The answer consists solely of the listing's lines from the first through the line containing "(21_device_memory.md R124). -/", each reproduced exactly.

########

/-! ### Windows (00_scope.md R7; 21_device_memory.md R116 to R124) -/

/-- Membership in `Windows(S, n)`: the byte's aligned n-byte window holds a byte of S. -/
def inWindows (S : List Nat) (n b : Nat) : Bool := S.any (fun c => c / n == b / n)

/-- Membership in `PermittedDeviceReadBytes cls dt X A F S` (21_device_memory.md R124). -/
def permittedDeviceRead (cls : AccessClass) (dt : DeviceType) (X A F S : List Nat) (b : Nat) : Bool :=
  match cls with
  | .gpLoad | .gpMultiLoad | .loadExclusive | .loadAcquire | .ldrax => X.contains b
  | .ldnpGp => if dt.gathering then inWindows X 128 b else X.contains b
  | .simdFpLoad => inWindows X 16 b
  | .ldnpSimdFp => if dt.gathering then inWindows X 128 b else inWindows X 16 b
  | .sveUnpredLoad => inWindows X 64 b
  | .svePredLoad => inWindows A 64 b
  | .svePredNTLoad => inWindows A 128 b
  | .sveFirstFault => inWindows F 64 b
  | .sveNonFault | .svePrefetch => false
  | .memCopy => X.contains b || inWindows S 64 b
  | .gpStore | .gpMultiStore | .simdFpStore | .sveStore | .storeExclusive | .storeRelease | .memSet => false
  | .cacheMaint | .barrierDMB | .barrierDSB | .fetch | .walk => false

/-! ### Effective Device types -/

/-- The instruction's accesses to Device memory might behave as if Gathering, Reordering and Early Write
Acknowledgement (21_device_memory.md R182, R184). -/
def relaxable (p : Platform) (c : PeCtl) (cls : AccessClass) : Bool :=
  cls.isSVE || (cls.isSimdFp && p.haveSME && c.streamingSve && !(p.featSmeFA64 && c.fa64Enabled))

/-- The type whose G, R and E rules an access follows: GRE where relaxed, else what the implementation
treats the configured type as (R114, R182, R184). -/
def effType (p : Platform) (c : PeCtl) (pl : Plan) (cls : AccessClass) (d : DeviceType) : DeviceType :=
  if relaxable p c cls && pl.relaxed then .GRE else implDevice p d

/-- The type the windows of R124 ask about: the configured one, or GRE where relaxed (log 37). -/
def windowType (p : Platform) (c : PeCtl) (pl : Plan) (cls : AccessClass) (d : DeviceType) : DeviceType :=
  if relaxable p c cls && pl.relaxed then .GRE else d

/-! ### Refusals and exceptions of an access -/

/-- What the checks before an access find. -/
inductive Verdict where
  | refuse (q : Refusal)
  | take (r : Raise)
  | go
deriving DecidableEq, Repr

/-- Two adjacent bytes of one direction disagree in type or Shareability (22_access_restrictions.md R190). -/
def crossesAttributes (bs : List RByte) : Bool :=
  bs.any (fun a => bs.any (fun b => b.tr.pa == a.tr.pa + 1 && !a.tr.attr.sameTypeAndShareability b.tr.attr))

/-- More than one access, all to Device memory, in more than one smallest granule (22_access_restrictions.md
R194); the pieces one single-copy atomic access is cut into do not count as more than one (DESIGN CHOICE, log 24). -/
def crossesGranule (p : Platform) (sequence : Bool) (bs : List RByte) : Bool :=
  sequence && bs.all (fun b => b.tr.attr.isDevice) &&
  bs.any (fun a => bs.any (fun b => a.tr.pa / p.minGranule != b.tr.pa / p.minGranule))

/-- A byte was accessed before, or is in the same instruction, with a mismatched record (20_memory.md R81). -/
def mismatchedBytes (touched : List (Nat × MemAttr)) (bs : List RByte) : Bool :=
  bs.any (fun b => touched.any (fun t => t.1 == b.tr.pa && t.2.mismatched b.tr.attr) ||
    bs.any (fun c => c.tr.pa == b.tr.pa && c.tr.attr.mismatched b.tr.attr))

/-- A Normal record on a location that is not idempotent (20_memory.md R63). -/
def nonIdempotent (p : Platform) (bs : List RByte) : Bool :=
  bs.any (fun b => b.tr.attr.isNormal && !(regionAt p b.tr.pa).idempotent)

/-- An unaligned part in Normal memory (20_memory.md R59). -/
def unalignedNormal (rs : List RElem) : Bool :=
  rs.any (fun r => unalignedElem r.e && r.bs.any (fun b => b.tr.attr.isNormal))

/-- An unaligned access to this byte faults: it is Device memory, and the location cannot, or the implementation does
not, support it (21_device_memory.md R134, R135). -/
def faultsUnaligned (p : Platform) (b : RByte) : Bool :=
  b.tr.attr.isDevice && (!(regionAt p b.tr.pa).supportsUnaligned || p.deviceUnalignedFault)

/-- The stage of the Alignment fault of an unaligned part: the stage that defined as Device the first byte that faults
(21_device_memory.md R134, R135, R137; 60_exceptions.md R240). First of the bytes of the first faulting part, in the order of the
footprint: R134 speaks of one location (DESIGN CHOICE, log 67). -/
def alignmentFault (p : Platform) (rs : List RElem) : Option Stage :=
  (rs.find? (fun r => unalignedElem r.e && r.bs.any (faultsUnaligned p))).bind
    (fun r => (r.bs.find? (faultsUnaligned p)).map (fun b => b.tr.stage))

/-- The walk for this byte faults (21_device_memory.md R140). -/
def RByte.faults (p : Platform) (c : PeCtl) (b : RByte) : Bool := b.tr.walk.any (walkFaults p c)

/-- What of a part can be accessed before the exception of a sequence: nothing of one that is unaligned and faults, or is one
single-copy atomic access whose walk faults; else the bytes whose walks do not fault (60_exceptions.md R244, log 57). -/
def RElem.spared (p : Platform) (c : PeCtl) (cls : AccessClass) (r : RElem) : RElem :=
  { r with bs :=
      if (unalignedElem r.e && r.bs.any (faultsUnaligned p)) || (isAtomic p cls r.e && r.bs.any (RByte.faults p c)) then []
      else r.bs.filter (fun b => !b.faults p c) }

/-- The table locations the walks for these bytes read. -/
def walksOf (bs : List RByte) : List WalkRef := (bs.map (fun b => b.tr.walk)).eraseDups.flatten

/-- The bytes the walks read, with the records of the walks. -/
def walkBytes (p : Platform) (c : PeCtl) (ws : List WalkRef) : List RByte :=
  (madeWalks p c ws).flatMap (fun w => w.bytes.map (fun pa =>
    { va := pa, tr := { pa := pa, attr := walkAttr p c w, stage := .s2, xn := [], walk := [] }, reg := 0, lane := 0, val := 0 }))

/-- The bytes of Device memory an instruction reads beyond the explicit ones `rd` (ExtraRead of 00_scope.md R8): those the
plan names that lie in the windows of its class (21_device_memory.md R116 to R124), each with its own record; `F` are the
bytes of the First active element. A copy may read bytes of its source range so, too (R120). A byte that the plan names twice
is read twice, and bytes of NORMAL memory beyond the explicit ones are read by inputs alone, as speculative reads
(20_memory.md R55), not as extra reads of the instruction (DESIGN CHOICES, log 56). -/
def State.extraBytes (s : State) (cls : AccessClass) (rd : List RElem) (F : List Nat) : List RByte :=
  let X := pasOf rd
  s.plan.extra.filterMap (fun va =>
    (dataTr s.platform s.me.ctl va).bind (fun t =>
      t.attr.deviceType.bind (fun d =>
        let b : RByte := { va := va, tr := t, reg := 0, lane := 0, val := 0 }
        if permittedDeviceRead cls (windowType s.platform s.me.ctl s.plan cls d) X X F X t.pa &&
            (cls == .memCopy || !X.contains t.pa) && !b.faults s.platform s.me.ctl then some b
        else none)))

/-- The walks of an instruction: for its explicit and its extra bytes. -/
def State.instrWalks (s : State) (cls : AccessClass) (rd wr : List RElem) (F : List Nat) : List WalkRef :=
  walksOf (allBytes rd ++ allBytes wr ++ s.extraBytes cls rd F)

/-- Every byte an instruction accesses, with its record: explicit, extra, and those of its walks. -/
def State.reached (s : State) (cls : AccessClass) (rd wr : List RElem) (F : List Nat) : List RByte :=
  allBytes rd ++ allBytes wr ++ s.extraBytes cls rd F ++ walkBytes s.platform s.me.ctl (s.instrWalks cls rd wr F)

/-- Why accesses with these records cannot be given a meaning: mismatched attributes (20_memory.md R81;
21_device_memory.md R158, R183), or a Normal record on a location that is not idempotent (20_memory.md R63). -/
def State.recordRefusal (s : State) (bs : List RByte) : Option Refusal :=
  if mismatchedBytes s.touched bs then some .mismatchedAttributes
  else if nonIdempotent s.platform bs then some .nonIdempotentNormal
  else none

/-- The checks before the accesses of one instruction: a refusal wins (22_access_restrictions.md R197;
60_exceptions.md R249), a walk that faults comes before the alignment check (R249). `rd` and `wr` are what it reads and
what it writes; each direction is checked for itself (R190), the granule for both (R194). A walk that faults comes first also
where it is for another access than the unaligned one (DESIGN CHOICE where R249 speaks of one access, log 22). The walk of an
element of a Non-fault or First-fault load that is accessed, not suppressed, faults as any other (DESIGN CHOICE, log 52). -/
def State.verdict (s : State) (cls : AccessClass) (rd wr : List RElem) (F : List Nat) : Verdict :=
  let p := s.platform
  let bs := allBytes rd ++ allBytes wr
  if crossesAttributes (allBytes rd) || crossesAttributes (allBytes wr) then .refuse .attributeBoundary
  else if crossesGranule p (isSequence p cls ((rd ++ wr).map RElem.e)) bs then .refuse .granuleBoundary
  else
    match s.recordRefusal (s.reached cls rd wr F) with
    | some q => .refuse q
    | none =>
      if !p.unalignedAccessEnabled && unalignedNormal (rd ++ wr) then .refuse .unalignedNormal
      else if bs.any (RByte.faults p s.me.ctl) then .take .permissionWalk
      else
        match alignmentFault p (rd ++ wr) with
        | some st => .take (.alignment st)
        | none => .go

########

ANSWER TO THIS TASK:
/-! ### Windows (00_scope.md R7; 21_device_memory.md R116 to R124) -/

/-- Membership in `Windows(S, n)`: the byte's aligned n-byte window holds a byte of S. -/
def inWindows (S : List Nat) (n b : Nat) : Bool := S.any (fun c => c / n == b / n)

/-- Membership in `PermittedDeviceReadBytes cls dt X A F S` (21_device_memory.md R124). -/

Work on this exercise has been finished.